While riding anywhere around the county, one can’t help but notice there is an abundance of a nuisance vine called kudzu. It is so fast-growing and pervasive, it has been suggested in jest, that you should close your windows at night to keep it out of the house and just to be on the safe side, “make friends with it.”
Surprisingly enough, kudzu is not native to the United States. It was imported in 1865 from Japan, one of the countries invited to celebrate this nation’s 100th birthday during an exposition in Philadelphia. Noted for having beautiful gardens, the Japanese shaded their space with the unusual vine which had large leaves and a sweet-smelling, purple blossom. After the exposition, Americans began using the plant for ornamental purposes.
Cuttings were taken to the south where they flourished in the warm, humid climate. At first, kudzu provided shade and beauty as it quickly spiraled up trellises and climbed over porch roofs. At that time, it posed no threat.
Kudzu grows 12 inches a day, 60 feet a year, and individual plants send out tendrils 100 feet during a typical summer. The roots grow so far down into the ground that the plant is drought-resistant. Kudzu has a deep taproot which can eventually weigh as much as 400 pounds. Such a root system seemed perfect for preventing soil erosion. Oddly enough, right about 1930, during the Great Depression, hundreds of young men, members of the Civilian Conservation Corps, were employed by the Soil Conservation Service to plant 85 million kudzu seedlings to do just that, prevent soil erosion. Of course, it did that, but in addition, it destroyed large forests because of its blanketing effect. It smothers trees and keeps them from getting sunlight.

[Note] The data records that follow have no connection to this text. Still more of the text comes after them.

-- ==== Sys2Proof/Machine/Arith.lean ====
section
/-! DEFINITION. Machine/Arith.lean: the number formats and the arithmetic of spec/03 (R98 to R133, R620): decoding a code to
an exact value, exact operations on dyadic values, and the one rounding of each result. -/

namespace Sys2Proof.Machine

/-- Arithmetic flags of R126. -/
structure Fl where
  nan : Bool := false
  ovf : Bool := false
  unf : Bool := false
  sat : Bool := false
  deriving DecidableEq, Repr

def Fl.or (a b : Fl) : Fl := ⟨a.nan || b.nan, a.ovf || b.ovf, a.unf || b.unf, a.sat || b.sat⟩

def Fl.bits (a : Fl) : Nat := a.nan.toNat + 2 * a.ovf.toNat + 4 * a.unf.toNat + 8 * a.sat.toNat

/-- An exact value. A NaN holds its sign and its payload in the 23 mantissa places of FP32; `num m e` is m × 2^e, m ≠ 0. -/
inductive Val where
  | nan (neg : Bool) (pay : Nat)
  | inf (neg : Bool)
  | zero (neg : Bool)
  | num (m : Int) (e : Int)
  deriving DecidableEq, Repr

def Val.isNan : Val → Bool
  | .nan _ _ => true
  | _ => false

/-- The sign of a value. -/
def Val.neg : Val → Bool
  | .nan n _ => n
  | .inf n => n
  | .zero n => n
  | .num m _ => decide (m < 0)

/-- The exact value m × 2^e of a dyadic number, zero with the given sign when m is 0. -/
def mkNum (zneg : Bool) (m e : Int) : Val := if m = 0 then .zero zneg else .num m e

/-- Format codes of R98. -/
inductive Fmt where
  | fp32 | bf16 | fp16 | e4m3 | e5m2 | mxint8 | mxfp6 | mxfp4 | int8 | int4 | int32
  deriving DecidableEq, Repr

def Fmt.ofCode : Nat → Option Fmt
  | 0 => some .fp32 | 1 => some .bf16 | 2 => some .fp16 | 3 => some .e4m3 | 4 => some .e5m2
  | 5 => some .mxint8 | 6 => some .mxfp6 | 7 => some .mxfp4 | 8 => some .int8 | 9 => some .int4
  | 10 => some .int32 | _ => none

/-- Element bits (R98). -/
def Fmt.bits : Fmt → Nat
  | .fp32 => 32 | .bf16 => 16 | .fp16 => 16 | .e4m3 => 8 | .e5m2 => 8 | .mxint8 => 8 | .mxfp6 => 6
  | .mxfp4 => 4 | .int8 => 8 | .int4 => 4 | .int32 => 32

/-- Whole bytes of an element of a byte-addressed format; 0 for packed ones (R106, R622). -/
def Fmt.size : Fmt → Nat
  | .fp32 => 4 | .bf16 => 2 | .fp16 => 2 | .e4m3 => 1 | .e5m2 => 1 | .int8 => 1 | .int32 => 4 | _ => 0

def Fmt.isFloat : Fmt → Bool
  | .fp32 | .bf16 | .fp16 | .e4m3 | .e5m2 => true
  | _ => false

def Fmt.isInt : Fmt → Bool
  | .int8 | .int4 | .int32 => true
  | _ => false

def Fmt.isMx : Fmt → Bool
  | .mxint8 | .mxfp6 | .mxfp4 => true
  | _ => false

/-- Exponent and mantissa widths (R99). -/
def Fmt.ebits : Fmt → Nat
  | .fp32 => 8 | .bf16 => 8 | .fp16 => 5 | .e4m3 => 4 | .e5m2 => 5 | .mxfp6 => 2 | .mxfp4 => 2 | _ => 0

def Fmt.mbits : Fmt → Nat
  | .fp32 => 23 | .bf16 => 7 | .fp16 => 10 | .e4m3 => 3 | .e5m2 => 2 | .mxfp6 => 3 | .mxfp4 => 1 | _ => 0

def Fmt.bias : Fmt → Int
  | .fp32 => 127 | .bf16 => 127 | .fp16 => 15 | .e4m3 => 7 | .e5m2 => 15 | .mxfp6 => 1 | .mxfp4 => 1 | _ => 0

/-- FP32 and BF16 flush subnormals in FAST tasks (R117). -/
def Fmt.flushes : Fmt → Bool
  | .fp32 | .bf16 => true
  | _ => false

/-- The n-bit two's complement value of a code. -/
def sext (n c : Nat) : Int := if c % 2 ^ n < 2 ^ (n - 1) then (c % 2 ^ n : Nat) else ((c % 2 ^ n : Nat) : Int) - 2 ^ n

/-- The n-bit two's complement code of an integer. -/
def unsext (n : Nat) (v : Int) : Nat := (v % (2 ^ n : Int)).toNat

/-- The value of a code (R99 to R105): integers by their code, floats exactly, subnormals at their value. -/
def decodeVal (f : Fmt) (c : Nat) : Val :=
  match f with
  | .int8 => mkNum false (sext 8 c) 0
  | .int4 => mkNum false (sext 4 c) 0
  | .int32 => mkNum false (sext 32 c) 0
  | .mxint8 => mkNum false (sext 8 c) (-6)
  | _ =>
    let m := f.mbits
    let man := c % 2 ^ m
    let ex := c / 2 ^ m % 2 ^ f.ebits
    let neg := decide (c / 2 ^ (m + f.ebits) % 2 = 1)
    let top := 2 ^ f.ebits - 1
    let sgn (k : Nat) : Int := if neg then -(k : Int) else k
    if ex = 0 then
      if man = 0 then .zero neg else .num (sgn man) (1 - f.bias - m)
    else
      let finite : Val := .num (sgn (2 ^ m + man)) ((ex : Int) - f.bias - m)
      match f with
      | .e4m3 => if ex = top ∧ man = 7 then .nan neg (2 ^ 22) else finite
      | .mxfp6 => finite
      | .mxfp4 => finite
      | _ =>
        if ex = top then
          if man = 0 then .inf neg else .nan neg (man * 2 ^ (23 - m))
        else finite

/-- Whether a float code is a non-zero subnormal. -/
def isSubnormal (f : Fmt) (c : Nat) : Bool :=
  f.isFloat && decide (c / 2 ^ f.mbits % 2 ^ f.ebits = 0) && decide (c % 2 ^ f.mbits ≠ 0)

/-- A code as an operation outside the array reads it (R116, R117): FAST reads FP32 and BF16 subnormals as signed zero. -/
def readVal (strict : Bool) (f : Fmt) (c : Nat) : Val :=
  if !strict && f.flushes && isSubnormal f c then .zero (decodeVal f c).neg else decodeVal f c

/-- floor(log2 |m × 2^e|) for m ≠ 0. -/
def ilog2 (m e : Int) : Int := (Nat.log2 m.natAbs : Int) + e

There are over seven million acres of kudzu in the deep south alone. In case you haven’t noticed, there’s plenty of it in Harlan County, too. It covers whole mountainsides, climbs utility poles, and creeps onto the highways. It hangs down from overhead wires while its tendrils reach out and seemingly know no bounds.
I’m not offering any solution to the problem and it is a problem. I’m just noting that what initially began as a blessing has turned into a curse. The same government which lauded kudzu as a pretty flower and an erosion deterrent in 1876, has a hundred years later labeled it a menacing weed of out-of-control proportions.

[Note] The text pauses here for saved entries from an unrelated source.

-- ==== Sys2Proof/Machine/Ops.lean ====
section
/-! DEFINITION. Machine/Ops.lean: the named operations over sparse data, memories, registers and counters, and the three
writers that every block shares: the error ring (R543 to R545), the decision log (R334, R338) and the host rings (R527, R533,
R535). -/

namespace Sys2Proof.Machine

/-! ### Sparse data by key -/

def mget {α : Type} : SMap α → Nat → Option α
  | [], _ => none
  | (a, v) :: r, k => if a = k then some v else mget r k

def mset {α : Type} : SMap α → Nat → α → SMap α
  | [], k, x => [(k, x)]
  | (a, v) :: r, k, x => if k < a then (k, x) :: (a, v) :: r else if k = a then (k, x) :: r else (a, v) :: mset r k x

def mdel {α : Type} (m : SMap α) (k : Nat) : SMap α := m.filter (fun p => p.1 != k)

def mgetD {α : Type} (m : SMap α) (k : Nat) (d : α) : α := (mget m k).getD d

/-- Keys in strictly rising order. -/
def mwf {α : Type} : SMap α → Bool
  | [] => true
  | [_] => true
  | a :: b :: r => decide (a.1 < b.1) && mwf (b :: r)

def mmap {α : Type} (f : Nat → α → α) (m : SMap α) : SMap α := m.map (fun p => (p.1, f p.1 p.2))

/-- A change of a list's entry. -/
def lset {α : Type} (l : List α) (i : Nat) (f : α → α) : List α := l.zipIdx.map (fun p => if p.2 = i then f p.1 else p.1)

/-! ### Memory: an unlisted byte reads zero (R579, R581) and no zero byte is listed -/

/-- The canonical form: rising addresses, no zero byte. -/
def Memory.wf (m : SMap Byte) : Bool := mwf m && m.all (fun p => p.2 != 0)

def memGet (m : SMap Byte) (a : Nat) : Byte := mgetD m a 0

/-- The listed bytes of n addresses from a, filled with zeros. -/
def memFill : Nat → Nat → SMap Byte → Bytes
  | _, 0, _ => []
  | a, n + 1, [] => (0 : Byte) :: memFill (a + 1) n []
  | a, n + 1, (k, v) :: r => if k = a then v :: memFill (a + 1) n r else 0 :: memFill (a + 1) n ((k, v) :: r)

/-- n bytes from address a, lowest first. -/
def memRead (m : SMap Byte) (a n : Nat) : Bytes := memFill a n (m.filter (fun p => decide (a ≤ p.1) && decide (p.1 < a + n)))

/-- The entries that bytes at a make. -/
def memCells : Nat → Bytes → SMap Byte
  | _, [] => []
  | a, b :: r => if b = 0 then memCells (a + 1) r else (a, b) :: memCells (a + 1) r

/-- Bytes written from address a. -/
def memWrite (m : SMap Byte) (a : Nat) (bs : Bytes) : SMap Byte :=
  m.filter (fun p => decide (p.1 < a)) ++ memCells a bs ++ m.filter (fun p => decide (a + bs.length ≤ p.1))

/-- n bytes from a become zero. -/
def memZero (m : SMap Byte) (a n : Nat) : SMap Byte := m.filter (fun p => decide (p.1 < a) || decide (a + n ≤ p.1))

/-! ### Bit fields -/

def bits (w lo n : Nat) : Nat := (w >>> lo) % 2 ^ n

def bit (w i : Nat) : Bool := w.testBit i

/-- A number with bits lo to lo + n − 1 replaced. -/
def putBits (w lo n v : Nat) : Nat := w - (bits w lo n) * 2 ^ lo + (v % 2 ^ n) * 2 ^ lo

/-- Bytes off to off + n − 1 of a 64-byte record as a number (R5, R62). -/
def fld (r : Rec) (off n : Nat) : Nat := bits r.toNat (8 * off) (8 * n)

def fldS (r : Rec) (off n : Nat) : Int := sext (8 * n) (fld r off n)

/-- A 64-byte record from bytes; missing bytes are zero. -/
def recOf (bs : Bytes) : Rec := BitVec.ofNat 512 (leNat (bs.take 64))

def recBytes (r : Rec) : Bytes := leBytes 64 r.toNat

/-- Chunks of n bytes, the last one possibly short. -/
def chunksAux (n : Nat) : Nat → Bytes → List Bytes
  | 0, _ => []
  | _ + 1, [] => []
  | f + 1, bs => bs.take n :: chunksAux n f (bs.drop n)

def chunks (n : Nat) (bs : Bytes) : List Bytes := chunksAux n bs.length bs

/-! ### Writes to a cistern and what it reads as (R364, R365) -/

/-- Cistern offset of word k of a bank, and the bytes of such a word (R358). -/
def bankWord (b k : Nat) : Nat :=
  if b < 16 then b / 4 * 262144 + (4 * k + b % 4) * 64 else 0x100000 + (b - 16) / 2 * 262144 + (2 * k + (b - 16) % 2) * 128

def bankWidth (b : Nat) : Nat := if b < 16 then 64 else 128

/-- Write-backs of the patrol that a write of n bytes at a overtakes are dropped (R366); an entry holds one more than its word's number. -/
def Core.overtake (x : Core) (a n : Nat) : SMap Nat :=
  x.patrolWb.filter (fun p => !(decide (a < bankWord p.1 (p.2 - 1) + bankWidth p.1) && decide (bankWord p.1 (p.2 - 1) < a + n)))

/-- The spans of bytes that writes cover, where each write that goes on at the end of the one before it belongs to its span (entry 93). -/
def runsOf : List (Nat × Bytes) → List (Nat × Nat)
  | [] => []
  | w :: r => match runsOf r with
    | [] => [(w.1, w.1 + w.2.length)]
    | y :: z => if w.1 ≤ y.1 ∧ y.1 ≤ w.1 + w.2.length then (w.1, max y.2 (w.1 + w.2.length)) :: z else (w.1, w.1 + w.2.length) :: y :: z

/-- Writes land in order; a word that one access covers is clean again (R364), and the patrol's write-backs that they overtake are
dropped. -/
def Core.storeAll (x : Core) (ws : List (Nat × Bytes)) : Core :=
  { x with
    mem := ws.foldl (fun m w => memWrite m w.1 w.2) x.mem
    patrolWb := if x.patrolWb.isEmpty then x.patrolWb else ws.foldl (fun p w => { x with patrolWb := p }.overtake w.1 w.2.length) x.patrolWb
    bad := if x.bad.isEmpty then x.bad
      else x.bad.filter (fun b => !((runsOf ws).any (fun y => decide (y.1 ≤ 8 * b.1) && decide (8 * b.1 + 8 ≤ y.2)))) }

/-- n bytes from a become zero; a word that they cover is clean again. -/
def Core.zeroAt (x : Core) (a n : Nat) : Core :=
  { x with mem := memZero x.mem a n, patrolWb := x.overtake a n, bad := x.bad.filter (fun b => !(decide (a ≤ 8 * b.1) && decide (8 * b.1 + 8 ≤ a + n))) }

/-- The cistern as a read delivers it: zeros for each word that holds an uncorrectable error. -/
def Core.readable (x : Core) : SMap Byte :=
  if x.bad.isEmpty then x.mem else x.mem.filter (fun p => (mget x.bad (p.1 / 8)).isNone)

/-! ### Units (R1 to R3, R13) -/

def coreOff (c : Nat) : Nat := 0x800000 + (c / 64) * 0x800000 + 0x100000 + (c % 64) * 0x10000
def sliceOff (s : Nat) : Nat := 0x800000 + s * 0x800000
def linkOff (l : Nat) : Nat := 0x200000 + l * 0x10000
def portOff (p : Nat) : Nat := 0x600000 + p * 0x10000

def Dev.core (d : Dev) (c : Nat) : Core := mgetD d.cores c Core.reset
def Dev.setCore (d : Dev) (c : Nat) (x : Core) : Dev := { d with cores := mset d.cores c x }
def Dev.onCore (d : Dev) (c : Nat) (f : Core → Core) : Dev := d.setCore c (f (d.core c))

def Core.task (x : Core) (t : Nat) : Task := mgetD x.tasks t Task.reset
def Core.setTask (x : Core) (t : Nat) (k : Task) : Core := { x with tasks := mset x.tasks t k }

def Dev.task (d : Dev) (c t : Nat) : Task := (d.core c).task t
def Dev.onTask (d : Dev) (c t : Nat) (f : Task → Task) : Dev := d.onCore c (fun x => x.setTask t (f (x.task t)))

def Dev.slice (d : Dev) (s : Nat) : Slice := mgetD d.slices s Slice.reset
def Dev.onSlice (d : Dev) (s : Nat) (f : Slice → Slice) : Dev := { d with slices := mset d.slices s (f (d.slice s)) }

def Dev.job (d : Dev) (j : Nat) : Job := mgetD d.jobs j Job.reset
def Dev.onJob (d : Dev) (j : Nat) (f : Job → Job) : Dev := { d with jobs := mset d.jobs j (f (d.job j)) }

def Dev.stream (d : Dev) (h : Nat) : Stream := mgetD d.streams h Stream.reset
def Dev.onStream (d : Dev) (h : Nat) (f : Stream → Stream) : Dev := { d with streams := mset d.streams h (f (d.stream h)) }

def Dev.port (d : Dev) (p : Nat) : Port := mgetD d.ports p Port.reset
def Dev.onPort (d : Dev) (p : Nat) (f : Port → Port) : Dev := { d with ports := mset d.ports p (f (d.port p)) }

def Dev.link (d : Dev) (l : Nat) : Link := mgetD d.links l Link.reset
def Dev.onLink (d : Dev) (l : Nat) (f : Link → Link) : Dev := { d with links := mset d.links l (f (d.link l)) }

def Dev.crossQ (d : Dev) (k : Nat) : CrossQ := mgetD d.cross k CrossQ.reset
def Dev.onCross (d : Dev) (k : Nat) (f : CrossQ → CrossQ) : Dev := { d with cross := mset d.cross k (f (d.crossQ k)) }

def Dev.ring (d : Dev) (k : Nat) : HostRing := mgetD d.rings k HostRing.reset
def Dev.onRing (d : Dev) (k : Nat) (f : HostRing → HostRing) : Dev := { d with rings := mset d.rings k (f (d.ring k)) }

/-- The key of a crossing source: SRC_TYPE and SRC_ID of R28. -/
def srcKey (ty id : Nat) : Nat := ty * 256 + id

/-- A job is loaded while it is not EMPTY (R90). -/
def Job.loaded (j : Job) : Bool := j.state != .empty

def Dev.anyLoaded (d : Dev) : Bool := d.jobs.any (fun p => p.2.loaded)

def Job.image (j : Job) (d : Image) : Image := j.img.getD d

/-- TIME advances to the TIME of an event (R23: it never decreases). -/
def Dev.at_ (d : Dev) (now : Nat) : Dev := { d with tb := { d.tb with now := max d.tb.now now } }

There’s a Forestry Service joke which goes like this with regards to the fast-growing vine: “A farmer planted some kudzu in his back pasture and it beat him back to the house.” The “mile-a-minute” vine, which robs whole forests of sunlight and moisture, is no laughing matter. What at first appeared to be a beauty has turned out to be a beast — a beast of enormous ecological proportions.